自分は初心者だけど、あの人について坑道ロビーしたからそこそこダストがある。そのダストを使って調理台までのクラフトツリーを解放し、初心者仲間さん達には安置山の周りにある食糧アイテムを集めてもらい、それを使って屋台のような物をして食事提供を行った。
最初は殆ど人が寄り付かなかったけど、あの人の指示で掲示板なども駆使してスタミナ回復と継続行動効率について理論的に説明し、食事を買っておく事のメリットを証明すると徐々に売れ始め、チラホラと人が集まってくる。
初心者仲間さんが食料を沢山集めるころには続々と人が集まり食事をまとめて買っていくようになった。

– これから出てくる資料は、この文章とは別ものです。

-- ==== Sys2Proof/Laws/State.lean ====
section
/-! SUPPORT. What each update of Machine/Ops.lean does to each field of State, so that no proof unfolds a record
update. The fields an update does not name are unchanged. -/

namespace Sys2Proof.Machine

variable (s : State)

/-! ### setReg -/

@[simp] theorem setReg_cfg (x : Reg) (b : Byte) : (s.setReg x b).cfg = s.cfg := rfl
@[simp] theorem setReg_v (x : Reg) (b : Byte) : (s.setReg x b).v = s.v.set x.val b := rfl
@[simp] theorem setReg_i (x : Reg) (b : Byte) : (s.setReg x b).i = s.i := rfl
@[simp] theorem setReg_pc (x : Reg) (b : Byte) : (s.setReg x b).pc = s.pc := rfl
@[simp] theorem setReg_stack (x : Reg) (b : Byte) : (s.setReg x b).stack = s.stack := rfl
@[simp] theorem setReg_dt (x : Reg) (b : Byte) : (s.setReg x b).dt = s.dt := rfl
@[simp] theorem setReg_st (x : Reg) (b : Byte) : (s.setReg x b).st = s.st := rfl
@[simp] theorem setReg_execState (x : Reg) (b : Byte) : (s.setReg x b).execState = s.execState := rfl
@[simp] theorem setReg_mem (x : Reg) (b : Byte) : (s.setReg x b).mem = s.mem := rfl
@[simp] theorem setReg_fb (x : Reg) (b : Byte) : (s.setReg x b).fb = s.fb := rfl
@[simp] theorem setReg_audio (x : Reg) (b : Byte) : (s.setReg x b).audio = s.audio := rfl
@[simp] theorem setReg_phase (x : Reg) (b : Byte) : (s.setReg x b).phase = s.phase := rfl
@[simp] theorem setReg_events (x : Reg) (b : Byte) : (s.setReg x b).events = s.events := rfl
@[simp] theorem setReg_randFeed (x : Reg) (b : Byte) : (s.setReg x b).randFeed = s.randFeed := rfl
@[simp] theorem setReg_randCount (x : Reg) (b : Byte) : (s.setReg x b).randCount = s.randCount := rfl
@[simp] theorem setReg_keyFeed (x : Reg) (b : Byte) : (s.setReg x b).keyFeed = s.keyFeed := rfl
@[simp] theorem setReg_keyCount (x : Reg) (b : Byte) : (s.setReg x b).keyCount = s.keyCount := rfl
@[simp] theorem setReg_calls (x : Reg) (b : Byte) : (s.setReg x b).calls = s.calls := rfl
@[simp] theorem setReg_readByte (x : Reg) (b : Byte) (k : Nat) : (s.setReg x b).readByte k = s.readByte k := rfl
theorem reg_setReg (x k : Reg) (b : Byte) : (s.setReg x b).reg k = if x = k then b else s.reg k := by
  simp [State.reg, State.setReg, Vector.getElem_set, Fin.ext_iff]
@[simp] theorem reg_setReg_same (x : Reg) (b : Byte) : (s.setReg x b).reg x = b := by
  simp [reg_setReg]
theorem reg_setReg_other {x k : Reg} (h : k ≠ x) (b : Byte) : (s.setReg x b).reg k = s.reg k := by
  simp [reg_setReg, Ne.symm h]

/-! ### setI -/

@[simp] theorem setI_cfg (w : Word) : (s.setI w).cfg = s.cfg := rfl
@[simp] theorem setI_v (w : Word) : (s.setI w).v = s.v := rfl
@[simp] theorem setI_i (w : Word) : (s.setI w).i = w := rfl
@[simp] theorem setI_pc (w : Word) : (s.setI w).pc = s.pc := rfl
@[simp] theorem setI_stack (w : Word) : (s.setI w).stack = s.stack := rfl
@[simp] theorem setI_dt (w : Word) : (s.setI w).dt = s.dt := rfl
@[simp] theorem setI_st (w : Word) : (s.setI w).st = s.st := rfl
@[simp] theorem setI_execState (w : Word) : (s.setI w).execState = s.execState := rfl
@[simp] theorem setI_mem (w : Word) : (s.setI w).mem = s.mem := rfl
@[simp] theorem setI_fb (w : Word) : (s.setI w).fb = s.fb := rfl
@[simp] theorem setI_audio (w : Word) : (s.setI w).audio = s.audio := rfl
@[simp] theorem setI_phase (w : Word) : (s.setI w).phase = s.phase := rfl
@[simp] theorem setI_events (w : Word) : (s.setI w).events = s.events := rfl
@[simp] theorem setI_randFeed (w : Word) : (s.setI w).randFeed = s.randFeed := rfl
@[simp] theorem setI_randCount (w : Word) : (s.setI w).randCount = s.randCount := rfl
@[simp] theorem setI_keyFeed (w : Word) : (s.setI w).keyFeed = s.keyFeed := rfl
@[simp] theorem setI_keyCount (w : Word) : (s.setI w).keyCount = s.keyCount := rfl
@[simp] theorem setI_calls (w : Word) : (s.setI w).calls = s.calls := rfl
@[simp] theorem setI_reg (w : Word) (k : Reg) : (s.setI w).reg k = s.reg k := rfl
@[simp] theorem setI_readByte (w : Word) (k : Nat) : (s.setI w).readByte k = s.readByte k := rfl

/-! ### setPc -/

@[simp] theorem setPc_cfg (w : Word) : (s.setPc w).cfg = s.cfg := rfl
@[simp] theorem setPc_v (w : Word) : (s.setPc w).v = s.v := rfl
@[simp] theorem setPc_i (w : Word) : (s.setPc w).i = s.i := rfl
@[simp] theorem setPc_pc (w : Word) : (s.setPc w).pc = w := rfl
@[simp] theorem setPc_stack (w : Word) : (s.setPc w).stack = s.stack := rfl
@[simp] theorem setPc_dt (w : Word) : (s.setPc w).dt = s.dt := rfl
@[simp] theorem setPc_st (w : Word) : (s.setPc w).st = s.st := rfl
@[simp] theorem setPc_execState (w : Word) : (s.setPc w).execState = s.execState := rfl
@[simp] theorem setPc_mem (w : Word) : (s.setPc w).mem = s.mem := rfl
@[simp] theorem setPc_fb (w : Word) : (s.setPc w).fb = s.fb := rfl
@[simp] theorem setPc_audio (w : Word) : (s.setPc w).audio = s.audio := rfl
@[simp] theorem setPc_phase (w : Word) : (s.setPc w).phase = s.phase := rfl
@[simp] theorem setPc_events (w : Word) : (s.setPc w).events = s.events := rfl
@[simp] theorem setPc_randFeed (w : Word) : (s.setPc w).randFeed = s.randFeed := rfl
@[simp] theorem setPc_randCount (w : Word) : (s.setPc w).randCount = s.randCount := rfl
@[simp] theorem setPc_keyFeed (w : Word) : (s.setPc w).keyFeed = s.keyFeed := rfl
@[simp] theorem setPc_keyCount (w : Word) : (s.setPc w).keyCount = s.keyCount := rfl
@[simp] theorem setPc_calls (w : Word) : (s.setPc w).calls = s.calls := rfl
@[simp] theorem setPc_reg (w : Word) (k : Reg) : (s.setPc w).reg k = s.reg k := rfl
@[simp] theorem setPc_readByte (w : Word) (k : Nat) : (s.setPc w).readByte k = s.readByte k := rfl

/-! ### setStack -/

@[simp] theorem setStack_cfg (ws : List Word) : (s.setStack ws).cfg = s.cfg := rfl
@[simp] theorem setStack_v (ws : List Word) : (s.setStack ws).v = s.v := rfl
@[simp] theorem setStack_i (ws : List Word) : (s.setStack ws).i = s.i := rfl
@[simp] theorem setStack_pc (ws : List Word) : (s.setStack ws).pc = s.pc := rfl
@[simp] theorem setStack_stack (ws : List Word) : (s.setStack ws).stack = ws := rfl
@[simp] theorem setStack_dt (ws : List Word) : (s.setStack ws).dt = s.dt := rfl
@[simp] theorem setStack_st (ws : List Word) : (s.setStack ws).st = s.st := rfl
@[simp] theorem setStack_execState (ws : List Word) : (s.setStack ws).execState = s.execState := rfl
@[simp] theorem setStack_mem (ws : List Word) : (s.setStack ws).mem = s.mem := rfl
@[simp] theorem setStack_fb (ws : List Word) : (s.setStack ws).fb = s.fb := rfl
@[simp] theorem setStack_audio (ws : List Word) : (s.setStack ws).audio = s.audio := rfl
@[simp] theorem setStack_phase (ws : List Word) : (s.setStack ws).phase = s.phase := rfl
@[simp] theorem setStack_events (ws : List Word) : (s.setStack ws).events = s.events := rfl
@[simp] theorem setStack_randFeed (ws : List Word) : (s.setStack ws).randFeed = s.randFeed := rfl
@[simp] theorem setStack_randCount (ws : List Word) : (s.setStack ws).randCount = s.randCount := rfl
@[simp] theorem setStack_keyFeed (ws : List Word) : (s.setStack ws).keyFeed = s.keyFeed := rfl
@[simp] theorem setStack_keyCount (ws : List Word) : (s.setStack ws).keyCount = s.keyCount := rfl
@[simp] theorem setStack_calls (ws : List Word) : (s.setStack ws).calls = s.calls := rfl
@[simp] theorem setStack_reg (ws : List Word) (k : Reg) : (s.setStack ws).reg k = s.reg k := rfl
@[simp] theorem setStack_readByte (ws : List Word) (k : Nat) : (s.setStack ws).readByte k = s.readByte k := rfl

幸い、素材に関しても陣地作成イベントには関係無いので他と競合する事なく集めることができた。更にはこの食糧供給がサーバー全体に支援になると考えたβ組の人たちからも技術提供や屋台をする為の場を与えてもらい、あまり前線で動くことが苦手な人たちの受け皿としても機能し始めた。
もらったダストは一応木箱に集めて有志の人達が守っている。何故か自分が責任者みたいになってしまってるみたいだけど、そのおかげでダストも沢山もらえた。そのもらった分はあの人のアドバイス通りできる限りすぐに使うようにした。
ダスト、それは不思議なアイテムで、ヒトデでは燃料にもなるしクラフト素材にもなる。更には自販機でアイテムなどを買うときにもダストが必要だし、スキルツリーの解放やクラフトツリーの解放にもダストが必要だ。
ダストなんてなんぼあってもいいんですからね、とはあの人の言葉である。
とりあえず指示通り水分ゲージとスタミナゲージ、クラフト成功率上昇のスキルツリーを解放。更にクラフトツリーで水筒と回復関係のツリーを優先的に解放する。
「いっらしゃいませ〜!」
「安いよー安いよー!」
「はいそこ列乱さないで〜!」
ダストを使ったり預けたりしてまた屋台エリアに戻ってくると、そこはいよいよ縁日の様相を呈していた。自分はあまりこういった祭りに直接参加できたことがないから、この明るい空気で触れているだけでもなんだか楽しくなる。
にのしのろーやーとーの…………18件も屋台が。しかも色々と出し物も変えれるみたいだ。
結果的に和気藹々とした空気が広がり、参加者の顔は明るい。みんなも好きなものを食べて長時間行動できるからかどんどん仕事を進めている。
あの人の指示は的確で、まるで直接見ているかのように柔軟だ。また指示がきた。今度はテイムされたモンスターの餌を売る場所を作れ…………なるほど、βさんたちの指示に従って初心者の多くが魔物をテイムした。となると必要なのは餌。採集しながらでもできるが、こちらも専用の餌と比べれば効率は下がる。
掲示板でもこの屋台のことは話題になっているようで続々とお客さんが増えている。これなら新しい事業を開拓しても大ゴケはしなそう。
でも、自分の報告と掲示板からの報告だけでこうも的確な指示が出せるのだろうか?まさか…………
思わず辺りを見渡すが、あのキラキラした女性の姿は見つからなかった。